Stored data

-- ==== Sys2Proof/Laws/Tables.lean ====
section
/-!
SUPPORT. Laws/Tables.lean: the laws of the sparse tables that hold registers, OTP, DRAM lines and the like: a read after a
write, and that a write keeps the canonical form.
-/
namespace Sys2Proof.Machine

section
variable {V : Type} {d : Nat → V}

/-- A prefix without key j does not change what j reads as. -/
theorem mapGet_append {l r : SMap V} {j : Nat} (h : ∀ e ∈ l, e.1 ≠ j) : mapGet d (l ++ r) j = mapGet d r j := by
  induction l with
  | nil => rfl
  | cons x l ih =>
    rw [List.cons_append, mapGet, if_neg (Ne.symm (h x List.mem_cons_self))]
    exact ih fun e he => h e (List.mem_cons_of_mem x he)

/-- A key below k reads in the entries below k as in the whole table, whatever follows them, if it is not listed after. -/
theorem mapGet_filter_lt {m r : SMap V} {j k : Nat} (hj : j < k) (hr : mapGet d r j = d j) :
    mapGet d ((m.filter fun (e : Nat × V) => e.1 < k) ++ r) j = mapGet d m j := by
  induction m with
  | nil => exact hr
  | cons x m ih =>
    obtain ⟨a, v⟩ := x
    rw [List.filter_cons]
    split
    · rw [List.cons_append, mapGet, mapGet, ih]
    · rename_i h
      rw [ih, mapGet, if_neg]
      intro e
      simp at h
      omega

/-- A key above k reads in the entries above k as in the whole table; a key that is not above it is unlisted there. -/
theorem mapGet_filter_gt {m : SMap V} {j k : Nat} :
    mapGet d (m.filter fun (e : Nat × V) => k < e.1) j = if k < j then mapGet d m j else d j := by
  induction m with
  | nil => split <;> rfl
  | cons x m ih =>
    obtain ⟨a, v⟩ := x
    rw [List.filter_cons]
    split
    · rename_i h
      simp at h
      rw [mapGet, mapGet, ih]
      split
      · rw [if_pos (by omega)]
      · rfl
    · rename_i h
      simp at h
      rw [ih, mapGet]
      split
      · rw [if_neg (by omega)]
      · rfl

variable [DecidableEq V]

/-- Reading after a write: the key written reads as the value, every other key as before. -/
theorem mapGet_mapSet (m : SMap V) (k : Nat) (v : V) (j : Nat) :
    mapGet d (mapSet d m k v) j = if j = k then v else mapGet d m j := by
  have hb : ∀ j, k ≤ j → ∀ e ∈ (m.filter fun (e : Nat × V) => e.1 < k), e.1 ≠ j := by
    intro j hj e he
    have := (List.mem_filter.mp he).2
    simp at this
    omega
  unfold mapSet
  rcases Nat.lt_trichotomy j k with h | h | h
  · rw [mapGet_filter_lt h, if_neg (by omega)]
    rw [mapGet_append, mapGet_filter_gt, if_neg (by omega)]
    intro e he
    split at he
    · simp at he
    · simp at he
      subst he
      exact fun e => by simp at e; omega
  · subst h
    rw [mapGet_append (hb j le_rfl), if_pos rfl]
    split
    · rw [List.nil_append, mapGet_filter_gt, if_neg (by omega)]
      exact Eq.symm ‹_›
    · rw [List.singleton_append, mapGet, if_pos rfl]
  · rw [mapGet_append (hb j h.le), if_neg (show ¬j = k by omega), mapGet_append, mapGet_filter_gt, if_pos h]
    intro e he
    split at he
    · simp at he
    · simp at he
      subst he
      exact fun e => by simp at e; omega

theorem mapWfFrom_cons {b a : Nat} {v : V} {m : SMap V} :
    mapWfFrom d b ((a, v) :: m) = true ↔ b ≤ a ∧ v ≠ d a ∧ mapWfFrom d (a + 1) m = true := by
  simp [mapWfFrom, and_assoc]

theorem mapWfFrom_mono {b c : Nat} {m : SMap V} (h : c ≤ b) (hm : mapWfFrom d b m = true) : mapWfFrom d c m = true := by
  cases m with
  | nil => rfl
  | cons x m =>
    rw [mapWfFrom_cons] at hm ⊢
    exact ⟨h.trans hm.1, hm.2⟩

/-- The canonical form, said of the table as a whole: keys rising, and no entry equal to its unlisted value. -/
theorem mapWfFrom_iff {b : Nat} {m : SMap V} :
    mapWfFrom d b m = true ↔ m.Pairwise (fun x y => x.1 < y.1) ∧ ∀ e ∈ m, b ≤ e.1 ∧ e.2 ≠ d e.1 := by
  induction m generalizing b with
  | nil => simp [mapWfFrom]
  | cons x m ih =>
    obtain ⟨a, v⟩ := x
    rw [mapWfFrom_cons, ih, List.pairwise_cons]
    constructor
    · rintro ⟨h1, h2, h3, h4⟩
      refine ⟨⟨fun e he => (h4 e he).1, h3⟩, fun e he => ?_⟩
      rcases List.mem_cons.mp he with rfl | he
      · exact ⟨h1, h2⟩
      · exact ⟨by have := (h4 e he).1; omega, (h4 e he).2⟩
    · rintro ⟨⟨h1, h2⟩, h3⟩
      exact ⟨(h3 _ List.mem_cons_self).1, (h3 _ List.mem_cons_self).2, h2,
        fun e he => ⟨h1 e he, (h3 e (List.mem_cons_of_mem _ he)).2⟩⟩

/-- A write keeps the canonical form. -/
theorem mapWf_mapSet {m : SMap V} {k : Nat} {v : V} (hm : mapWf d m = true) : mapWf d (mapSet d m k v) = true := by
  unfold mapWf at hm ⊢
  rw [mapWfFrom_iff] at hm ⊢
  obtain ⟨hp, he⟩ := hm
  unfold mapSet
  have hmid : ∀ e ∈ (if v = d k then [] else [(k, v)] : SMap V), e.1 = k ∧ e.2 ≠ d e.1 := by
    intro e h
    split at h
    · simp at h
    · simp at h
      subst h
      exact ⟨rfl, ‹_›⟩
  constructor
  · rw [List.pairwise_append, List.pairwise_append]
    refine ⟨hp.filter _, ⟨?_, hp.filter _, ?_⟩, ?_⟩
    · split <;> simp
    · intro x hx y hy
      have := (List.mem_filter.mp hy).2
      simp at this
      rw [(hmid x hx).1]
      exact this
    · intro x hx y hy
      have h1 := (List.mem_filter.mp hx).2
      simp at h1
      rcases List.mem_append.mp hy with hy | hy
      · rw [(hmid y hy).1]
        exact h1
      · have h2 := (List.mem_filter.mp hy).2
        simp at h2
        omega
  · intro e h
    rcases List.mem_append.mp h with h | h
    · exact he e (List.mem_of_mem_filter h)
    · rcases List.mem_append.mp h with h | h
      · exact ⟨Nat.zero_le _, (hmid e h).2⟩
      · exact he e (List.mem_of_mem_filter h)

/-- Leaving entries out keeps the canonical form. -/
theorem mapWf_filter {m : SMap V} (p : Nat × V → Bool) (hm : mapWf d m = true) : mapWf d (m.filter p) = true := by
  unfold mapWf at hm ⊢
  rw [mapWfFrom_iff] at hm ⊢
  exact ⟨hm.1.filter _, fun e h => hm.2 e (List.mem_of_mem_filter h)⟩

end

end Sys2Proof.Machine
end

WORK ITEM:
Output the entries above exactly, please, with nothing dropped.

RESPONSE:
-- ==== Sys2Proof/Laws/Tables.lean ====
section
/-!
SUPPORT. Laws/Tables.lean: the laws of the sparse tables that hold registers, OTP, DRAM lines and the like: a read after a
write, and that a write keeps the canonical form.
-/
namespace Sys2Proof.Machine

section
variable {V : Type} {d : Nat → V}

/-- A prefix without key j does not change what j reads as. -/
theorem mapGet_append {l r : SMap V} {j : Nat} (h : ∀ e ∈ l, e.1 ≠ j) : mapGet d (l ++ r) j = mapGet d r j := by
  induction l with
  | nil => rfl
  | cons x l ih =>
    rw [List.cons_append, mapGet, if_neg (Ne.symm (h x List.mem_cons_self))]
    exact ih fun e he => h e (List.mem_cons_of_mem x he)

/-- A key below k reads in the entries below k as in the whole table, whatever follows them, if it is not listed after. -/
theorem mapGet_filter_lt {m r : SMap V} {j k : Nat} (hj : j < k) (hr : mapGet d r j = d j) :
    mapGet d ((m.filter fun (e : Nat × V) => e.1 < k) ++ r) j = mapGet d m j := by
  induction m with
  | nil => exact hr
  | cons x m ih =>
    obtain ⟨a, v⟩ := x
    rw [List.filter_cons]
    split
    · rw [List.cons_append, mapGet, mapGet, ih]
    · rename_i h
      rw [ih, mapGet, if_neg]
      intro e
      simp at h
      omega

/-- A key above k reads in the entries above k as in the whole table; a key that is not above it is unlisted there. -/
theorem mapGet_filter_gt {m : SMap V} {j k : Nat} :
    mapGet d (m.filter fun (e : Nat × V) => k < e.1) j = if k < j then mapGet d m j else d j := by
  induction m with
  | nil => split <;> rfl
  | cons x m ih =>
    obtain ⟨a, v⟩ := x
    rw [List.filter_cons]
    split
    · rename_i h
      simp at h
      rw [mapGet, mapGet, ih]
      split
      · rw [if_pos (by omega)]
      · rfl
    · rename_i h
      simp at h
      rw [ih, mapGet]
      split
      · rw [if_neg (by omega)]
      · rfl

variable [DecidableEq V]

/-- Reading after a write: the key written reads as the value, every other key as before. -/
theorem mapGet_mapSet (m : SMap V) (k : Nat) (v : V) (j : Nat) :
    mapGet d (mapSet d m k v) j = if j = k then v else mapGet d m j := by
  have hb : ∀ j, k ≤ j → ∀ e ∈ (m.filter fun (e : Nat × V) => e.1 < k), e.1 ≠ j := by
    intro j hj e he
    have := (List.mem_filter.mp he).2
    simp at this
    omega
  unfold mapSet
  rcases Nat.lt_trichotomy j k with h | h | h
  · rw [mapGet_filter_lt h, if_neg (by omega)]
    rw [mapGet_append, mapGet_filter_gt, if_neg (by omega)]
    intro e he
    split at he
    · simp at he
    · simp at he
      subst he
      exact fun e => by simp at e; omega
  · subst h
    rw [mapGet_append (hb j le_rfl), if_pos rfl]
    split
    · rw [List.nil_append, mapGet_filter_gt, if_neg (by omega)]
      exact Eq.symm ‹_›
    · rw [List.singleton_append, mapGet, if_pos rfl]
  · rw [mapGet_append (hb j h.le), if_neg (show ¬j = k by omega), mapGet_append, mapGet_filter_gt, if_pos h]
    intro e he
    split at he
    · simp at he
    · simp at he
      subst he
      exact fun e => by simp at e; omega

theorem mapWfFrom_cons {b a : Nat} {v : V} {m : SMap V} :
    mapWfFrom d b ((a, v) :: m) = true ↔ b ≤ a ∧ v ≠ d a ∧ mapWfFrom d (a + 1) m = true := by
  simp [mapWfFrom, and_assoc]

theorem mapWfFrom_mono {b c : Nat} {m : SMap V} (h : c ≤ b) (hm : mapWfFrom d b m = true) : mapWfFrom d c m = true := by
  cases m with
  | nil => rfl
  | cons x m =>
    rw [mapWfFrom_cons] at hm ⊢
    exact ⟨h.trans hm.1, hm.2⟩

/-- The canonical form, said of the table as a whole: keys rising, and no entry equal to its unlisted value. -/
theorem mapWfFrom_iff {b : Nat} {m : SMap V} :
    mapWfFrom d b m = true ↔ m.Pairwise (fun x y => x.1 < y.1) ∧ ∀ e ∈ m, b ≤ e.1 ∧ e.2 ≠ d e.1 := by
  induction m generalizing b with
  | nil => simp [mapWfFrom]
  | cons x m ih =>
    obtain ⟨a, v⟩ := x
    rw [mapWfFrom_cons, ih, List.pairwise_cons]
    constructor
    · rintro ⟨h1, h2, h3, h4⟩
      refine ⟨⟨fun e he => (h4 e he).1, h3⟩, fun e he => ?_⟩
      rcases List.mem_cons.mp he with rfl | he
      · exact ⟨h1, h2⟩
      · exact ⟨by have := (h4 e he).1; omega, (h4 e he).2⟩
    · rintro ⟨⟨h1, h2⟩, h3⟩
      exact ⟨(h3 _ List.mem_cons_self).1, (h3 _ List.mem_cons_self).2, h2,
        fun e he => ⟨h1 e he, (h3 e (List.mem_cons_of_mem _ he)).2⟩⟩

/-- A write keeps the canonical form. -/
theorem mapWf_mapSet {m : SMap V} {k : Nat} {v : V} (hm : mapWf d m = true) : mapWf d (mapSet d m k v) = true := by
  unfold mapWf at hm ⊢
  rw [mapWfFrom_iff] at hm ⊢
  obtain ⟨hp, he⟩ := hm
  unfold mapSet
  have hmid : ∀ e ∈ (if v = d k then [] else [(k, v)] : SMap V), e.1 = k ∧ e.2 ≠ d e.1 := by
    intro e h
    split at h
    · simp at h
    · simp at h
      subst h
      exact ⟨rfl, ‹_›⟩
  constructor
  · rw [List.pairwise_append, List.pairwise_append]
    refine ⟨hp.filter _, ⟨?_, hp.filter _, ?_⟩, ?_⟩
    · split <;> simp
    · intro x hx y hy
      have := (List.mem_filter.mp hy).2
      simp at this
      rw [(hmid x hx).1]
      exact this
    · intro x hx y hy
      have h1 := (List.mem_filter.mp hx).2
      simp at h1
      rcases List.mem_append.mp hy with hy | hy
      · rw [(hmid y hy).1]
        exact h1
      · have h2 := (List.mem_filter.mp hy).2
        simp at h2
        omega
  · intro e h
    rcases List.mem_append.mp h with h | h
    · exact he e (List.mem_of_mem_filter h)
    · rcases List.mem_append.mp h with h | h
      · exact ⟨Nat.zero_le _, (hmid e h).2⟩
      · exact he e (List.mem_of_mem_filter h)

/-- Leaving entries out keeps the canonical form. -/
theorem mapWf_filter {m : SMap V} (p : Nat × V → Bool) (hm : mapWf d m = true) : mapWf d (m.filter p) = true := by
  unfold mapWf at hm ⊢
  rw [mapWfFrom_iff] at hm ⊢
  exact ⟨hm.1.filter _, fun e h => hm.2 e (List.mem_of_mem_filter h)⟩

end

end Sys2Proof.Machine
end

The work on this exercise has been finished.